For MQTT attack detection, the detection accuracy achieved from evaluating against both CICIoMT2024 and MQTTset datasets was similar to the accuracy achieved using our generated dataset in our own testbed. Specifically, the CONNECT attack detection achieved 99% accuracy, while PUBLISH flood attack detection reached 100%. However, for MQTT CONNECT attack detection, we had to adjust the ‘max_single’ threshold value to 2 to achieve maximum accuracy. When the threshold was set to 3, the detection accuracy dropped to 91%. This highlights that the threshold definition can significantly influence the detection accuracy of our proposed algorithms. As discussed in Section 4.3, the threshold may vary depending on the network deployment scenarios and the way devices communicate within the networks.

To achieve optimal detection performance, it is essential to first establish a baseline by collecting normal network traffic and analysing communication patterns. Based on this baseline, thresholds should then be fine-tuned according to the specific characteristics and requirements of the deployment environment.

6. Conclusions

This study proposes the implementation of an NBA system in MUD-based IoT networks for DoS/DDoS attack detection. The intention is to enhance the effectiveness of attack detection and reduce false-negative filtering of MUD architecture. We achieved this by designing a set of algorithms to group related traffic into network sessions to detect TCP- and MQTT-based DoS/DDoS attacks on MUD networks. To demonstrate its effectiveness, we collected benign and attack behaviour data from our testbed network and evaluated the detection accuracy of our designed algorithms on TCP- and MQTT-based attack detection. Evaluation results show that our algorithms achieve high detection accuracy on TCP- and MQTT-based DoS/DDoS attack detection. Currently, our focus is on TCP and MQTT, but this can be extended to support other network protocols.

The NBA system was developed with a focus on small-scale MUD network deployment. Large-scale deployment was beyond the scope of this study. Additionally, we have yet to evaluate detection accuracy on real-time traffic, as we evaluated the collected traffic during the data collection process. In this study, we also limited our focus to TCP- and MQTT-based attack detection.

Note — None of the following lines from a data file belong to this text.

/-- R182, R173, R179, R178: the selected module index is swapped by one answer and read when an item begins; a sweep is the
time block, the battery block, the cells and the alarms, the report, the sleep, and the next sweep. A stop (R181) is
observed at each of these and at the end of the program, and the host then waits, closes and restores its timeout; with
none requested the end of the program changes nothing (R215). R184: the report counts and lists the alarms kept that are
not normal (log 29). R172: after OPEN the first sweep begins, or the failure is reported and the engine stops. The
engine's lines are the model's form of these rules (log 11, 31). -/
def Obligations.EngineRunsItsScheduleUntilStopped : Prop :=
  ∀ (s : State) (item : PollItem) (m : Fin 32) (ms : Nat),
    step (s.eventNext (.selectModule m)) = .next { s with worker := { s.worker with selected := m } } ∧
    (s.worker.stopping = false →
      (∃ start, start = BitVec.ofNat 32 (item.start + s.worker.selected.val * item.moduleStride) ∧
        step (s.hostNext (.engine (.item item))) = .next { s with
          retries := 0
          prog := [.wr 4#4 s.worker.params.slave, .wr 5#4 3#32, .wr 6#4 start, .wr 7#4 (BitVec.ofNat 32 item.count),
            .op .build, .op .xfer, .op .wait,
            .engine (.pollCheck start (.fields item.fields) s.worker.params.retryLimit)] ++ s.prog }) ∧
      step (s.hostNext (.engine .nextSweep)) = .next { s with
        worker := { s.worker with alarms := [] }
        prog := s.worker.schedule.time.map (fun i => Line.engine (.item i)) ++
          s.worker.schedule.battery.map (fun i => Line.engine (.item i)) ++
          s.worker.schedule.cells.map (fun i => Line.engine (.item i)) ++
          s.worker.schedule.alarms.map (fun i => Line.engine (.item i)) ++
          [.engine .alarmReport, .engine (.pause s.worker.params.interCycle), .engine .nextSweep] ++ s.prog } ∧
      step (s.hostNext (.engine (.pause ms))) = .next s ∧
      (s.prog = [] → step (s.eventNext .host) = .next s)) ∧
    step (s.hostNext (.engine .alarmReport)) = .next { s with
      hostEvents := s.hostEvents ++ [.alarmSweep (s.worker.alarms.filter fun a => a.rawValue ≠ 0).length
        (s.worker.alarms.filter fun a => a.rawValue ≠ 0)] } ∧
    (s.sess = .idle → step (s.hostNext (.engine .connectCheck)) = .next { s with
      prog := .engine .nextSweep :: s.prog }) ∧
    (s.sess ≠ .idle → step (s.hostNext (.engine .connectCheck)) = .next { s with
      hostEvents := s.hostEvents ++ [.connectFailed], retries := 0, lastSuccess := none
      worker := { s.worker with stopping := false }
      prog := if s.worker.stopping then [.wr 9#4 s.worker.params.readTimeout] else [] }) ∧
    (s.worker.stopping = true → s.prog = [] → step (s.eventNext .host) = .next { s with
      worker := { s.worker with stopping := false }
      prog := [.op .wait, .op .closeSession, .wr 9#4 s.worker.params.readTimeout] }) ∧
    (s.worker.stopping = true → ∀ e ∈ [EngineStep.item item, .nextSweep, .pause ms],
      step (s.hostNext (.engine e)) = .next { s with
        worker := { s.worker with stopping := false }
        prog := [.op .wait, .op .closeSession, .wr 9#4 s.worker.params.readTimeout] })

/-- R181, R146, R228: a stop requested while a read is blocked for as long as the shortened timeout ends the read at the
sequencer's next step, and the host leaves: the item's error, no retry, the session closed, `TIMEOUT` restored, nothing
more to issue. -/
def Obligations.StopEndsABlockedRead : Prop :=
  ∀ (s : State) (start : Word32) (shape : Shape) (left ms : Nat) (rest : List Line),
    s.phase = .rx → s.rxLen.toNat < s.expLen.toNat → s.worker.stopping = false →
    s.worker.params.stopTimeout.toNat ≤ s.timer.getD 0 + ms →
    s.prog = .op .wait :: .engine (.pollCheck start shape left) :: rest →
    ∃ t, runSteps 8 (s.scripted [.stopRequest, .host, .tick ms, .host, .host, .host, .host, .host]) = some t ∧
      t.hostEvents = s.hostEvents ++ [.itemError start (.error .timeout)] ∧ t.sess = .disconnected ∧ t.phase = .idle ∧
      t.timeout = s.worker.params.readTimeout ∧ t.prog = [] ∧ t.env = s.env ∧ t.worker.stopping = false ∧
      t.retries = 0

In future work, we will evaluate our proposed algorithms in real-time traffic to determine the effectiveness of attack detection. We will also extend our NBA system to support a wider range of protocols, such as UDP and constrained application protocol (CoAP). Currently, the NBA system detects only DoS/DDoS attacks. Our future work will consider other types of attacks. Additionally, to improve the versatility of our algorithms, we will explore the implementation of an automatic threshold adjustment mechanism. Furthermore, we will work on creating MUD extensions to enhance the effectiveness of attack mitigation in IoT networks.